[Stored data entries]
[Start of section]
-- ==== Sys2Proof/Laws/Plans.lean ====
section
/-! SUPPORT. What holds of every accepted plan under a valid configuration: its actions are in range (R108, R167) and
`INIT` is set only after `BUF` and `DIRTY` are defined (R204). -/

namespace Sys2Proof.Machine

/-- Configuration validity, condition by condition (R281). -/
theorem Cfg_valid_iff (c : Cfg) : c.valid = true ↔
    (1 ≤ c.width ∧ c.width ≤ 256) ∧ (8 ≤ c.height ∧ c.height ≤ 256 ∧ c.height % 8 = 0) ∧
    (1 ≤ c.dataSize ∧ c.dataSize ≤ 65535) ∧ c.regCmd ≠ c.regData ∧
    c.pageBase.toNat + c.npages - 1 ≤ 0xFF ∧
    (∀ e ∈ c.initSeq, 1 ≤ e.length ∧ e.length ≤ c.dataSize) ∧ (c.colFraming = .joined → 2 ≤ c.dataSize) := by
  unfold Cfg.valid initSeqFits
  simp only [Bool.and_eq_true, decide_eq_true_eq, List.all_eq_true]
  tauto

/-- A command write of 1 to `DATA_SIZE` bytes is in range. -/
theorem actionOk_cmd {c : Cfg} {bs : List Byte} {t : Tag} (h1 : 1 ≤ bs.length) (h2 : bs.length ≤ c.dataSize) :
    actionOk c (.wr c.regCmd bs t) := ⟨.inl rfl, h1, h2⟩

theorem posCmd_actionOk {c : Cfg} (hv : c.valid = true) (x : Byte) (p : Nat) (ph : Phase) :
    ∀ a ∈ posCmd c x p ph, actionOk c a := by
  obtain ⟨-, -, ⟨h1, -⟩, -, -, -, hj⟩ := (Cfg_valid_iff c).mp hv
  intro a ha
  simp only [posCmd, pageCmd, colCmd, cmdW] at ha
  split at ha
  · simp at ha; rcases ha with rfl | rfl | rfl <;> exact actionOk_cmd (by simp) (by simpa using h1)
  · next hf =>
    simp at ha; rcases ha with rfl | rfl
    · exact actionOk_cmd (by simp) (by simpa using h1)
    · exact actionOk_cmd (by simp) (by simpa using hj hf)

theorem colCmd_actionOk {c : Cfg} (hv : c.valid = true) (x : Byte) (pg : Option Nat) (ph : Phase) :
    ∀ a ∈ colCmd c x pg ph, actionOk c a := by
  obtain ⟨-, -, ⟨h1, -⟩, -, -, -, hj⟩ := (Cfg_valid_iff c).mp hv
  intro a ha
  simp only [colCmd, cmdW] at ha
  split at ha
  · simp at ha; rcases ha with rfl | rfl <;> exact actionOk_cmd (by simp) (by simpa using h1)
  · next hf => simp at ha; subst ha; exact actionOk_cmd (by simp) (by simpa using hj hf)

theorem dataW_actionOk {c : Cfg} (h1 : 1 ≤ c.dataSize) (bs : List Byte) (ph : Phase) (pg : Option Nat) :
    ∀ a ∈ dataW c bs ph pg, actionOk c a := by
  intro a ha
  rw [dataW_eq] at ha
  simp only [List.mem_mapIdx] at ha
  obtain ⟨k, hk, rfl⟩ := ha
  exact ⟨.inr rfl, chunk_length_of_mem h1 (List.getElem_mem hk)⟩

theorem flushPages_actionOk {c : Cfg} (hv : c.valid = true) (m : Memory) (pages : List Nat) (acts : List Action)
    (h : flushPages c m pages = some acts) : ∀ a ∈ acts, actionOk c a := by
  have h1 := ((Cfg_valid_iff c).mp hv).2.2.1.1
  induction pages generalizing acts with
  | nil => simp [flushPages] at h; subst h; simp
  | cons p rest ih =>
    simp only [flushPages] at h
    split at h
    · cases h
    · split at h
      · cases h
      · next _ _ acts' hacts =>
        cases h
        intro a ha
        rcases List.mem_append.mp ha with h' | h'
        · rcases List.mem_append.mp h' with h'' | h''
          · exact posCmd_actionOk hv _ _ _ a h''
          · exact dataW_actionOk h1 _ _ _ a h''
        · exact ih _ hacts a h'

theorem initPlan_actionOk {c : Cfg} (hv : c.valid = true) : ∀ a ∈ initPlan c, actionOk c a := by
  obtain ⟨-, -, ⟨h1, -⟩, -, -, he, -⟩ := (Cfg_valid_iff c).mp hv
  intro a ha
  simp only [initPlan, List.mem_append, List.mem_cons, List.not_mem_nil, or_false] at ha
  rcases ha with ((ha | rfl) | ha) | rfl | rfl
  · rw [entryWritesFrom_eq] at ha
    simp only [List.mem_mapIdx] at ha
    obtain ⟨k, hk, rfl⟩ := ha
    exact ⟨.inl rfl, he _ (List.getElem_mem hk)⟩
  · trivial
  · rw [clearPageWrites_eq] at ha
    obtain ⟨p, -, hp⟩ := List.mem_flatMap.mp ha
    rcases List.mem_append.mp hp with h' | h'
    · exact posCmd_actionOk hv _ _ _ a h'
    · exact dataW_actionOk h1 _ _ _ a h'
  · intro p hp; simpa using hp
  · trivial

/-- Every action of an accepted plan is in range (R167). -/
theorem AcceptedPlan.actionOk {s : State} {op : Op} {plan : List Action} (h : AcceptedPlan s op plan)
    (hv : s.cfg.valid = true) : ∀ a ∈ plan, actionOk s.cfg a := by
  have h1 := ((Cfg_valid_iff s.cfg).mp hv).2.2.1.1
  cases h with
  | sendCommand p hl hu => intro a ha; simp [cmdW] at ha; subst ha; exact actionOk_cmd hl hu
  | sendData p => exact dataW_actionOk h1 _ _ _
  | setPage p hp =>
    intro a ha; simp [pageCmd, cmdW] at ha; subst ha
    exact actionOk_cmd (by simp) (by simpa using h1)
  | setColumn x => exact colCmd_actionOk hv _ _ _
  | setPosition x p hp => exact posCmd_actionOk hv _ _ _
  | initializeDisplay => exact initPlan_actionOk hv
  | update a b writes hi ha hb hw =>
    intro x hx
    rcases List.mem_append.mp hx with h' | h'
    · exact flushPages_actionOk hv _ _ _ hw x h'
    · simp at h'; subst h'
      intro p hp
      simp only [updateClears] at hp
      split at hp
      · simpa using hp
      · have := mem_pagesFromTo.mp hp; omega

/-- Writes do not matter to the order rule of `INIT`. -/
theorem initGuarded_writes {n : Nat} {bd dd : Prop} {xs ys : List Action} (h : ∀ a ∈ xs, a.isWrite = true) :
    initGuarded n bd dd (xs ++ ys) ↔ initGuarded n bd dd ys := by
  induction xs with
  | nil => rfl
  | cons a rest ih =>
    have ha := h a (by simp)
    cases a <;> simp [Action.isWrite] at ha
    exact ih (fun a h' => h a (by simp [h']))

/-- More defined is fine for the order rule of `INIT`. -/
theorem initGuarded_mono {n : Nat} {bd dd bd' dd' : Prop} (xs : List Action) (hb : bd → bd') (hd : dd → dd')
    (h : initGuarded n bd dd xs) : initGuarded n bd' dd' xs := by
  induction xs generalizing bd dd bd' dd' with
  | nil => trivial
  | cons a rest ih =>
    cases a with
    | wr => exact ih hb hd h
    | zeroBuf => exact ih id hd h
    | clearDirty pages => exact ih hb (Or.imp_left hd) h
    | setInit => exact ⟨hb h.1, hd h.2.1, ih hb hd h.2.2⟩
    | bufSet => exact ih hb hd h
    | ret => exact ih hb hd h

/-- An accepted plan sets `INIT` only after `BUF` and `DIRTY` are defined (R204). -/
theorem AcceptedPlan.initGuarded {s : State} {op : Op} {plan : List Action} (h : AcceptedPlan s op plan)
    (bd dd : Prop) : initGuarded s.cfg.npages bd dd plan := by
  cases h with
  | sendCommand p hl hu => trivial
  | sendData p =>
    have := (initGuarded_writes (n := s.cfg.npages) (bd := bd) (dd := dd) (ys := [])
      (dataW_isWrite s.cfg p .data none)).mpr trivial
    simpa using this
  | setPage p hp => trivial
  | setColumn x =>
    simp only [colCmd]
    split <;> trivial
  | setPosition x p hp =>
    have := (initGuarded_writes (n := s.cfg.npages) (bd := bd) (dd := dd) (ys := [])
      (posCmd_isWrite s.cfg x p.toNat .addr)).mpr trivial
    simpa using this
  | initializeDisplay =>
    unfold initPlan
    rw [List.append_assoc, List.append_assoc, initGuarded_writes (entryWritesFrom_isWrite _ _ _)]
    show Machine.initGuarded _ True dd (clearPageWrites s.cfg _ ++ _)
    rw [initGuarded_writes (clearPageWrites_isWrite _ _)]
    refine ⟨trivial, .inr ?_, trivial⟩
    intro p hp
    simpa using hp
  | update a b writes hi ha hb hw =>
    rw [initGuarded_writes (flushPages_isWrite _ _ _ _ hw)]
    trivial

end Sys2Proof.Machine
end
[End of section]
DIRECTIONS FOR THIS TASK:
Look above for the line holding "rw [dataW_eq] at ha" and the line holding "or_false] at ha". Retype both, and every line between them, word for word and nothing else.

RESPONSE BOX:
  rw [dataW_eq] at ha
  simp only [List.mem_mapIdx] at ha
  obtain ⟨k, hk, rfl⟩ := ha
  exact ⟨.inr rfl, chunk_length_of_mem h1 (List.getElem_mem hk)⟩

theorem flushPages_actionOk {c : Cfg} (hv : c.valid = true) (m : Memory) (pages : List Nat) (acts : List Action)
    (h : flushPages c m pages = some acts) : ∀ a ∈ acts, actionOk c a := by
  have h1 := ((Cfg_valid_iff c).mp hv).2.2.1.1
  induction pages generalizing acts with
  | nil => simp [flushPages] at h; subst h; simp
  | cons p rest ih =>
    simp only [flushPages] at h
    split at h
    · cases h
    · split at h
      · cases h
      · next _ _ acts' hacts =>
        cases h
        intro a ha
        rcases List.mem_append.mp ha with h' | h'
        · rcases List.mem_append.mp h' with h'' | h''
          · exact posCmd_actionOk hv _ _ _ a h''
          · exact dataW_actionOk h1 _ _ _ a h''
        · exact ih _ hacts a h'

theorem initPlan_actionOk {c : Cfg} (hv : c.valid = true) : ∀ a ∈ initPlan c, actionOk c a := by
  obtain ⟨-, -, ⟨h1, -⟩, -, -, he, -⟩ := (Cfg_valid_iff c).mp hv
  intro a ha
  simp only [initPlan, List.mem_append, List.mem_cons, List.not_mem_nil, or_false] at ha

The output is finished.